No participants were lost to follow-up, as all 196 women assessed at baseline completed the study. Compliance with study investigations was very high, as each of the 4 key parameters was measured in more than 95% of participants at all time points after HSG or missed no more than 1 sample (UIC: 96%; TSH: 97%; FT4: 97%; FT3: 95%).

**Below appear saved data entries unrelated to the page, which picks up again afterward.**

-- ==== Sys2Proof/Machine/Blank.lean ====
section
/-! DEFINITION. A new chip and a new team: the state at creation (15 R391, Table 15.2) and at team start (05 R158, Table
5.1, 07 R219). -/

namespace Sys2Proof.Machine

/-- Empty residency. -/
def Residency.blank : Residency :=
  { resident := false, suspended := none, clusters := [], pool := [], out := [], banks := [], channels := [],
    sliceEnd := none, endedAt := none, drainAt := none, everRan := false, nextQos := none, saveFull := false, movedFrom := 0 }

/-- No queue and no team. -/
def Dispatch.blank : Dispatch := { queues := [], pfQueues := [], rr := 0, resume := [], launches := 0 }

/-- No debugger. -/
def ChipDbg.blank : ChipDbg :=
  { holder := none, errCode := 0, named := none, dumpBase := 0, slots := [], pending := [], marks := [] }

/-- A chip of an identity with every context disabled. -/
def Chip.blank (id : ChipId) : Chip :=
  { ident := id, s1 := 0, s2 := 0, places := [], qos := Qos.init, res := Residency.blank, disp := Dispatch.blank,
    cmdq := QDesc.init, lqd := [], ev := EvRing.init, svc := SvcRing.init, calls := [], prq := Prq.init, held := [],
    logs := [], posts := [], mcast := [], seqs := [], colls := [], stale := [], dbg := ChipDbg.blank }

/-- The role of each group, in team group order, with its number within the role (05 R157). -/
def Desc.groupRoles (d : Desc) : List (Nat × Nat × Role) :=
  (d.roles.zipIdx.map fun p => (List.range p.1.groups).map fun k => (p.2, k, p.1)).flatten

/-- The role of a group. -/
def Desc.roleOf (d : Desc) (grp : Nat) : Role :=
  match d.groupRoles[grp]? with
  | some p => p.2.2
  | none => { rprio := 0, nregs := 0, groups := 0, entry := 0 }

/-- Role number of a group, and its number within the role. -/
def Desc.roleNum (d : Desc) (grp : Nat) : Nat × Nat :=
  match d.groupRoles[grp]? with
  | some p => (p.1, p.2.1)
  | none => (0, 0)

/-- A group at team start (Table 5.1). -/
def Desc.startGroup (d : Desc) (index grp : Nat) : Group :=
  let r := d.roleOf grp
  { Group.init with
    alloc := roundUp r.nregs 8
    lanes := (List.range 32).map fun l =>
      (l, { pc := r.entry, st := .ready, wait := none, preds := 0, seed := srSeed d.seed index grp l }) }

/-- A team that has just been placed (Table 5.1, 03 R95, R101, 09 R271). -/
def Team.start (id : TeamId) (pchip lq : Nat) (d : Desc) (gangRank gangSize order core slot spadBase : Nat) : Team :=
  { id := id, pchip := pchip, lq := lq, desc := d, x := id.index % d.gx, y := id.index / d.gx % d.gy,
    z := id.index / (d.gx * d.gy), gangRank := gangRank, gangSize := gangSize, place := .resident core slot,
    stopping := false, leave := 0, ended := false, order := order,
    groups := (List.range d.groupCount).map fun g => (g, d.startGroup id.index g), spadBase := spadBase,
    spadSize := d.spad * 1024, spad := [], acc := [], accPoison := [], spadPoison := [], tileMap := [], bars := [], tags := [], tagRR := [],
    windows := [], ranges := [], conv := (List.range 8).map fun c => (c, Conv.init d.groupCount), qflags := 0,
    idleSince := 0, resumeAfter := 0, dbg := TeamDbg.init }

end Sys2Proof.Machine
end

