-- ==== Sys2Proof/Machine/Regs.lean ====
section
/-! DEFINITION. Convergence instructions, REGGROW and REGSHRINK, and the special registers (09 R272, R273, R275, R277,
R278, 05 R160, R173 to R176, 01 R37). -/

namespace Sys2Proof.Machine

/-- The convergence register that an operand names. -/
def convNum (o : Opd) : Nat := match o with | .c n => n.toNat | _ => 0

/-- The status of a CSIGN in a lane (09 R272). -/
def csignStatus (phase : Nat) (completed outside again : Bool) : Nat :=
  phase + (if completed then 2 ^ 16 else 0) + (if outside then 2 ^ 30 else 0) + (if again then 2 ^ 31 else 0)

/-- CSIGN: the active lanes sign; a release of team scope. -/
def execCsign (f : FmtR) (s : State) : Out :=
  issue s f.sched fun i =>
    match i.operandTrap [] (i.t.desc.regsOf f.dst) with
    | some tr => i.trap tr
    | none =>
      if i.active = 0 then i.finish f.sched (some 4) []
      else
        match i.awaitRel .team with
        | some s => s
        | none =>
          let k := convNum f.sa
          let c := i.t.convReg k
          let decl := i.t.declaredOf c i.cur.group
          let had := c.signed.extractLsb' (32 * i.cur.group) 32
          let t := i.t.setConv k (c.sign i.cur.group (i.t.countable c i.cur.group i.active))
          let done := t.convFull (t.convReg k)
          let y := i.withState ((i.s.setTeam t).evalPhase i.t.id i.cur.core k)
          y.finish f.sched (some 4) ((lanesOf y.active).flatMap fun l => y.dst l f.dst
            (csignStatus c.phase.toNat done (!decl.getLsbD l) (decl.getLsbD l && had.getLsbD l)))

/-- CSIGN.decl: completes the running phase and installs the masks. -/
def execCsignDecl (f : FmtR) (s : State) : Out :=
  issue s f.sched fun i =>
    match i.operandTrap (i.own (i.t.desc.regsOf f.sb ++ i.t.desc.regsOf f.sc)) (i.t.desc.regsOf f.dst) with
    | some tr => i.trap tr
    | none =>
      if i.active = 0 then i.finish f.sched (some 4) []
      else
        match i.awaitRel .team with
        | some s => s
        | none =>
          let k := convNum f.sa
          let gm := BitVec.ofNat 32 (i.rd i.low f.sb)
          let lm := BitVec.ofNat 32 (i.rd i.low f.sc)
          let s := i.s.completePhase i.t.id i.cur.core k
          let s := s.modTeam i.t.id fun t => t.setConv k { t.convReg k with gmask := gm, lmask := lm }
          let y := i.withState s
          y.finish f.sched (some 4) ((lanesOf y.active).flatMap fun l => y.dst l f.dst (y.t.convReg k).phase.toNat)

/-- CWAIT. -/
def execCwait (f : FmtR) (s : State) : Out :=
  issue s f.sched fun i =>
    match i.operandTrap (i.own (i.t.desc.regsOf f.sb)) [] with
    | some tr => i.trap tr
    | none =>
      let k := convNum f.sa
      let ph := fun l => i.rd l f.sb % 65536
      let m := i.active &&& maskWhere fun l => (i.t.convReg k).phase.toNat == ph l
      i.put ((i.advance ((i.g.bump (setCtr f.sched)).due (setCtr f.sched))).await m fun l => .phase k (ph l))

/-! ### Register allocation -/

/-- REGGROW (05 R173, R174). The spec does not say what a second REGGROW by other lanes of a group does while the group's
first request waits: here the two become one request of the larger A', which is granted as a whole (log 77). -/
def execReggrow (f : FmtR) (s : State) : Out :=
  issue s f.sched fun i =>
    let a := modField f.mod 0 9
    let j := setCtr f.sched
    if i.active = 0 || a ≤ i.g.alloc then i.put (i.advance ((i.g.bump j).due j))
    else
      let g := { i.g with grow := some (max a (i.g.grow.getD 0)) }
      if 256 < a || 512 < (i.t.setGroup i.cur.group g).rowDemand then i.trapActive Cause.regGrow a
      else
        let g := { g with growSets := g.growSets ++ j.toList }
        (i.put ((i.advance (g.bump j)).await i.active fun _ => .grow)).deadlockPark i.cur.core

/-- Lane registers 256 l + n from `a` on of the lanes that wait for a reply or a page. -/
def Group.awaited (g : Group) (a : Nat) : List Nat :=
  (List.range 32).flatMap fun l =>
    match (g.lane l).wait with
    | some (.call _ _) => (List.range (256 - a)).map fun k => 256 * l + a + k
    | some (.post _ _ _) => (List.range (256 - a)).map fun k => 256 * l + a + k
    | some (.page _ _ _ _) => (List.range (256 - a)).map fun k => 256 * l + a + k
    | some (.barrier _ _ _ _) => []
    | some (.phase _ _) => []
    | some (.sleep _ _ _) => []
    | some .grow => []
    | some .yield => []
    | none => []

/-- Accesses on their way to registers from `a` on. -/
def Group.accsFrom (g : Group) (a : Nat) : List Nat :=
  ((g.ord.flights.filter fun f => decide (a ≤ f.key) && decide (f.key < 256)).filterMap Flight.acc).eraseDups

/-- A group whose registers from `a` on are discarded: their values and errors, the writes on their way to them, and what a
guard still needs. The rows return once the accesses among these writes have landed (05 R176, log 79). -/
def Group.shrink (g : Group) (a : Nat) : Group :=
  let gone := g.regs.filter fun p => decide (a ≤ p.1 % 256)
  let ws : List Wr := gone.map fun p => { lane := p.1 / 256, key := p.1 % 256, val := 0 }
  let accs := g.accsFrom a
  { g with
    alloc := a
    owed := if accs.isEmpty then g.owed else g.owed ++ [((g.alloc - a) / 8, accs)]
    lost := (g.lost ++ g.awaited a).eraseDups
    guards := g.guards.map fun fg => ws.foldl (fun fg w => fg.note g w) fg
    regs := g.regs.filter fun p => decide (p.1 % 256 < a)
    bad := g.bad.filter fun p => decide (p.1 % 256 < a)
    ord := { g.ord with flights := g.ord.flights.filter fun f => decide (f.key < a) || decide (256 ≤ f.key) } }

/-- REGSHRINK (05 R176). -/
def execRegshrink (f : FmtR) (s : State) : Out :=
  issue s f.sched fun i =>
    let a := modField f.mod 0 9
    let j := setCtr f.sched
    if i.active = 0 || i.g.alloc ≤ a then i.put (i.advance ((i.g.bump j).due j))
    else (i.put (i.advance (((i.g.shrink a).bump j).due j))).unblock i.t.id.lci

/-! ### Special registers -/

/-- A logical identifier, or all ones (01 R37). -/
def logicalOr (o : Option Nat) : Nat := o.getD 0xFFFFFFFF

/-- The chip's own place numbers and widths (Table 1.10). -/
def Ix.chipReg (x : Ix) (n : Nat) : Nat :=
  match x.s.chip? x.t.id.lci with
  | none => 0
  | some c =>
    match n with
    | 0x10 => logicalOr (c.logical? placeCore x.cur.core)
    | 0x11 => logicalOr (c.logical? placeDie (dieOf x.cur.core))
    | 0x12 => logicalOr (c.logical? placeChip c.ident.pchip)
    | 0x13 => c.ident.pchip
    | 0x14 => c.ident.chw
    | _ => x.t.gangRank % 4 + (x.t.gangSize - 1) % 4 * 4

/-- The value of special register `n` in a lane (Table 9.7). -/
def Ix.special (x : Ix) (l n : Nat) : Nat :=
  let d := x.t.desc
  match n with
  | 0x00 => l
  | 0x01 => x.cur.group
  | 0x02 => (d.roleNum x.cur.group).2
  | 0x03 => (d.roleNum x.cur.group).1
  | 0x04 => d.groupCount
  | 0x08 => x.t.id.index
  | 0x09 => x.t.x
  | 0x0A => x.t.y
  | 0x0B => x.t.z
  | 0x0C => d.gx - 1
  | 0x0D => d.gy - 1
  | 0x0E => d.gz - 1
  | 0x20 => x.s.gtc
  | 0x21 => (x.g.lane l).seed.toNat
  | 0x22 => x.t.qflags.toNat
  | 0x30 => x.g.trap.tcause.toNat
  | 0x31 => x.g.trap.tpc.toNat
  | 0x32 => x.g.trap.tlanes.toNat
  | 0x33 => x.g.trap.taddr.toNat
  | _ => x.chipReg n

/-- SRD. -/
def execSrd (f : FmtI) (s : State) : Out :=
  issue s f.sched fun i =>
    match i.operandTrap [] (i.t.desc.regsOf f.dst) with
    | some tr => i.trap tr
    | none =>
      i.finish f.sched (some 4) ((lanesOf i.active).flatMap fun l => i.dst l f.dst (i.special l (Accept.srNum f.imm)))

/-- A group after a write of a trap register (09 R278, 14 R370). -/
def Group.setTrapReg (g : Group) (n v : Nat) : Group :=
  match n with
  | 0x30 => { g with trap := { g.trap with tcause := BitVec.ofNat 32 (v % 512) } }
  | 0x31 => { g with trap := { g.trap with tpc := BitVec.ofNat 64 v, tpcWritten := true } }
  | 0x32 => { g with trap := { g.trap with tlanes := BitVec.ofNat 32 v } }
  | _ => { g with trap := { g.trap with taddr := BitVec.ofNat 64 v } }

/-- SWR: a lane register in every active lane, or a group or team register from the highest one (09 R278). -/
def execSwr (f : FmtI) (s : State) : Out :=
  issue s f.sched fun i =>
    match i.operandTrap (i.via f.perm (i.t.desc.regsOf f.sa)) [] with
    | some tr => i.trap tr
    | none =>
      if i.active = 0 then i.finish f.sched (some 4) []
      else
        let n := Accept.srNum f.imm
        let v := i.rdVia f.perm (highLane i.active) f.sa
        if n = 0x21 then
          let g := (lanesOf i.active).foldl (fun g l => g.setSeed l (srFix (BitVec.ofNat 32 (i.rdVia f.perm l f.sa)))) i.g
          Ix.finish { i with g := g } f.sched (some 4) []
        else if n = 0x22 then
          (i.withTeam { i.t with qflags := BitVec.ofNat 32 (v % 4) }).finish f.sched (some 4) []
        else Ix.finish { i with g := i.g.setTrapReg n v } f.sched (some 4) []

end Sys2Proof.Machine
end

Iodine Levels Post Hysterosalpingography
Iodine excess (UIC ≥ 300 µg/L) was almost a universal finding (98%) following the HSG. UIC peaked mostly at weeks 1 and 4 after the HSG, but even after 24 weeks the mean UIC was still 3-fold higher than the recommended normal range upper limit (Fig. 2). There was substantial variability in the magnitude and timing of peak iodine levels (Fig. 3A). A total of 90% and 17% of participants had at least one sample post HSG with UIC greater than or equal to 1000 μg/L and greater than 10 000 μg/L, respectively (Table 2). Notably, this iodine excess after HSG was persistent, as 67% had UIC measurements greater than or equal to 1000 μg/L for at least 3 months (see Table 2).
Table 2.
Assessment timing | Presence of urine iodine concentration above indicated threshold | ≥300 μg/L | ≥1000 μg/L | ≥10 000 μg/L | |
---|---|---|---|---|---|
Baseline | In baseline sample | Yes | 29 (14.8%) | 1 (0.5%) | nil |
No | 154 (78.6%) | 182 (92.9%) | 183 (93.4%) | ||
Unknown | 13 (6.6%) | 13 (6.6%) | 13 (6.6%) | ||
After OSCM HSG | At least 1 sample at any time | Yes | 192 (98.0%) | 176 (89.8%) | 33 (16.8%) |
No | 4 (2.0%) | 20 (10.2%) | 163 (83.2%) | ||
≥3 months | Yes | 166 (84.7%) | 132 (67.4%) | 1 (0.5%) | |
No | 26 (13.3%) | 60 (2.0%) | 190 (96.9%) | ||
Unknown | 4 (2.0%) | 4 (2.0%) | 5 (2.6%) | ||
6 months | Yes | 121 (61.7%) | 53 (27.0%) | nil | |
No | 59 (30.1%) | 127 (64.8%) | 191 (97.5%) | ||
Unknown | 16 (8.2%) | 16 (8.2%) | 5 (2.6%) |
Data are n (%).
Urine iodine concentrations were measured at four time points after OSCM HSG: weeks 1, 4, 12, and 24.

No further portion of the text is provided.